A great dish, easy and so tasty, originally cooked as one element of a 10-course dinner party at my house, devised and cooked by our good friend Chung Yin. The full menu detailed at Chinese Dinner Party
This recipe, together with those for the duck and the melon salad, is reproduced with Chung Yin’s permission.

2 thick tuna steaks
4 tbsp Sharwood’s Wok Soy
Oil for deep-frying
10g Sharwood’s Rice Noodles
Salt and white pepper for seasoning
4 tbsp oil
6 thin slices fresh ginger, approx 1x 2cm
for the dressing
1 tsp roasted sesame oil
2 tbsp dark soy sauce
Juice of 1/2 a lime
1 tbsp chopped fresh coriander
1 x 150g pack salad leaves
Serves 6 as a starter or 2 for a light meal

Delicious as a starter to a banquet or as a special lunch for two.
Marinate the tuna in 4 tablespoons Sharwood’s Wok Soy for half an hour. Heat the oil in a large saucepan or deep fat fryer to 220°C/425°F/gas 7. Drop half of the rice noodles into the hot oil; the noodles should cook and fully expand simultaneously. Remove and drain on kitchen paper. Repeat with second batch of noodles. Heat the oil in a large frying pan add the ginger and fry for 3 minutes. Remove the ginger and three quarters of the oil and leave to one side for the dressing. Heat the frying pan till very hot, fry the tuna for 1 minute each side or until is seared but not cooked all the way through.
Set aside for 5 minutes then slice. To make the dressing mix together the ginger oil, sesame oil, soy sauce, lime juice and fresh coriander.
Place the leaves in a bowl and lightly toss in the dressing, reserving a teaspoon for serving. Arrange the salad leaves on an individual serving dish, layer with noodles and top with the sliced tuna.

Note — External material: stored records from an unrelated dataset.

-- ==== Sys2Proof/Laws/State.lean ====
section
/-! SUPPORT. What each state update does to each field: one lemma per field, so that no proof unfolds an update. -/

namespace Sys2Proof.Machine

/-! ### setGpr -/

@[simp] theorem State.setGpr_gpr (s : State) (r : Reg) (v : Dword) : (s.setGpr r v).gpr = if r = 0 then s.gpr else regSet s.gpr r (s.norm v) := by
  unfold State.setGpr; split <;> rfl
@[simp] theorem State.setGpr_hi (s : State) (r : Reg) (v : Dword) : (s.setGpr r v).hi = s.hi := by
  unfold State.setGpr; split <;> rfl
@[simp] theorem State.setGpr_lo (s : State) (r : Reg) (v : Dword) : (s.setGpr r v).lo = s.lo := by
  unfold State.setGpr; split <;> rfl
@[simp] theorem State.setGpr_pc (s : State) (r : Reg) (v : Dword) : (s.setGpr r v).pc = s.pc := by
  unfold State.setGpr; split <;> rfl
@[simp] theorem State.setGpr_delay (s : State) (r : Reg) (v : Dword) : (s.setGpr r v).delay = s.delay := by
  unfold State.setGpr; split <;> rfl
@[simp] theorem State.setGpr_afterBranch (s : State) (r : Reg) (v : Dword) : (s.setGpr r v).afterBranch = s.afterBranch := by
  unfold State.setGpr; split <;> rfl
@[simp] theorem State.setGpr_llbit (s : State) (r : Reg) (v : Dword) : (s.setGpr r v).llbit = s.llbit := by
  unfold State.setGpr; split <;> rfl
@[simp] theorem State.setGpr_llRecord (s : State) (r : Reg) (v : Dword) : (s.setGpr r v).llRecord = s.llRecord := by
  unfold State.setGpr; split <;> rfl
@[simp] theorem State.setGpr_fgrLo (s : State) (r : Reg) (v : Dword) : (s.setGpr r v).fgrLo = s.fgrLo := by
  unfold State.setGpr; split <;> rfl
@[simp] theorem State.setGpr_fgrHi (s : State) (r : Reg) (v : Dword) : (s.setGpr r v).fgrHi = s.fgrHi := by
  unfold State.setGpr; split <;> rfl
@[simp] theorem State.setGpr_fprTag (s : State) (r : Reg) (v : Dword) : (s.setGpr r v).fprTag = s.fprTag := by
  unfold State.setGpr; split <;> rfl
@[simp] theorem State.setGpr_fcr0 (s : State) (r : Reg) (v : Dword) : (s.setGpr r v).fcr0 = s.fcr0 := by
  unfold State.setGpr; split <;> rfl
@[simp] theorem State.setGpr_fcsr (s : State) (r : Reg) (v : Dword) : (s.setGpr r v).fcsr = s.fcsr := by
  unfold State.setGpr; split <;> rfl
@[simp] theorem State.setGpr_recentMF (s : State) (r : Reg) (v : Dword) : (s.setGpr r v).recentMF = s.recentMF := by
  unfold State.setGpr; split <;> rfl
@[simp] theorem State.setGpr_hiLoPending (s : State) (r : Reg) (v : Dword) : (s.setGpr r v).hiLoPending = s.hiLoPending := by
  unfold State.setGpr; split <;> rfl
@[simp] theorem State.setGpr_hazards (s : State) (r : Reg) (v : Dword) : (s.setGpr r v).hazards = s.hazards := by
  unfold State.setGpr; split <;> rfl
@[simp] theorem State.setGpr_pendingFpTrap (s : State) (r : Reg) (v : Dword) : (s.setGpr r v).pendingFpTrap = s.pendingFpTrap := by
  unfold State.setGpr; split <;> rfl
@[simp] theorem State.setGpr_exc (s : State) (r : Reg) (v : Dword) : (s.setGpr r v).exc = s.exc := by
  unfold State.setGpr; split <;> rfl
@[simp] theorem State.setGpr_saved (s : State) (r : Reg) (v : Dword) : (s.setGpr r v).saved = s.saved := by
  unfold State.setGpr; split <;> rfl
@[simp] theorem State.setGpr_trapped (s : State) (r : Reg) (v : Dword) : (s.setGpr r v).trapped = s.trapped := by
  unfold State.setGpr; split <;> rfl
@[simp] theorem State.setGpr_ended (s : State) (r : Reg) (v : Dword) : (s.setGpr r v).ended = s.ended := by
  unfold State.setGpr; split <;> rfl
@[simp] theorem State.setGpr_mode (s : State) (r : Reg) (v : Dword) : (s.setGpr r v).mode = s.mode := by
  unfold State.setGpr; split <;> rfl
@[simp] theorem State.setGpr_cu (s : State) (r : Reg) (v : Dword) : (s.setGpr r v).cu = s.cu := by
  unfold State.setGpr; split <;> rfl
@[simp] theorem State.setGpr_statusFR (s : State) (r : Reg) (v : Dword) : (s.setGpr r v).statusFR = s.statusFR := by
  unfold State.setGpr; split <;> rfl
@[simp] theorem State.setGpr_cop2Gen (s : State) (r : Reg) (v : Dword) : (s.setGpr r v).cop2Gen = s.cop2Gen := by
  unfold State.setGpr; split <;> rfl
@[simp] theorem State.setGpr_cop2Ctl (s : State) (r : Reg) (v : Dword) : (s.setGpr r v).cop2Ctl = s.cop2Ctl := by
  unfold State.setGpr; split <;> rfl
@[simp] theorem State.setGpr_coc0 (s : State) (r : Reg) (v : Dword) : (s.setGpr r v).coc0 = s.coc0 := by
  unfold State.setGpr; split <;> rfl
@[simp] theorem State.setGpr_coc2 (s : State) (r : Reg) (v : Dword) : (s.setGpr r v).coc2 = s.coc2 := by
  unfold State.setGpr; split <;> rfl
@[simp] theorem State.setGpr_coc3 (s : State) (r : Reg) (v : Dword) : (s.setGpr r v).coc3 = s.coc3 := by
  unfold State.setGpr; split <;> rfl
@[simp] theorem State.setGpr_mem (s : State) (r : Reg) (v : Dword) : (s.setGpr r v).mem = s.mem := by
  unfold State.setGpr; split <;> rfl
@[simp] theorem State.setGpr_typed (s : State) (r : Reg) (v : Dword) : (s.setGpr r v).typed = s.typed := by
  unfold State.setGpr; split <;> rfl
@[simp] theorem State.setGpr_env (s : State) (r : Reg) (v : Dword) : (s.setGpr r v).env = s.env := by
  unfold State.setGpr; split <;> rfl
@[simp] theorem State.setGpr_agenda (s : State) (r : Reg) (v : Dword) : (s.setGpr r v).agenda = s.agenda := by
  unfold State.setGpr; split <;> rfl
@[simp] theorem State.setGpr_free (s : State) (r : Reg) (v : Dword) : (s.setGpr r v).free = s.free := by
  unfold State.setGpr; split <;> rfl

Serve immediately.

Melon and Kiwi Fruit Salad

This recipe, like the duck and the tuna came from our good friend Chung Yin, product developer for Sharwoods and is reprodued with his permission.

100g caster sugar
200ml water
50g fresh ginger – thinly sliced
1 medium melon in balls or bite-sized pieces
4 kiwi fruit – peeled and cut into wedges
Serves 6

Delicious served with a lemon sorbet.
This recipe can be prepared in advance and chilled overnight.
Place the caster sugar in a heavy based saucepan and put on a low heat until the sugar has melted and changed to a light golden colour, resembling runny honey.
Remove the pan from the heat, add the water, taking great care as the mixture will spit and splutter. Add the ginger and return the syrup to the heat. Bring to the boil and simmer until all the caramel has melted.
Pour the syrup over the fruit, chill before serving.

Note: We experimented here, cheating a bit by adding a dash of alcohol (Cognac in this case) to the syrup while it was cooking. It made the dessert (which is now in our regular repertoire) even more delicious – Ed

Warm Salad Of Smoked Gubbeen Bacon, Boilie Goats’ Cheese, Baby Spinach and Watercress

This delightful salad showcases a wonderful product from Fingal Ferguson’s Gubbeen smokehouse and a fine goats’ cheese from Cavan. Use a really good olive oil and keep the dressing light and fresh.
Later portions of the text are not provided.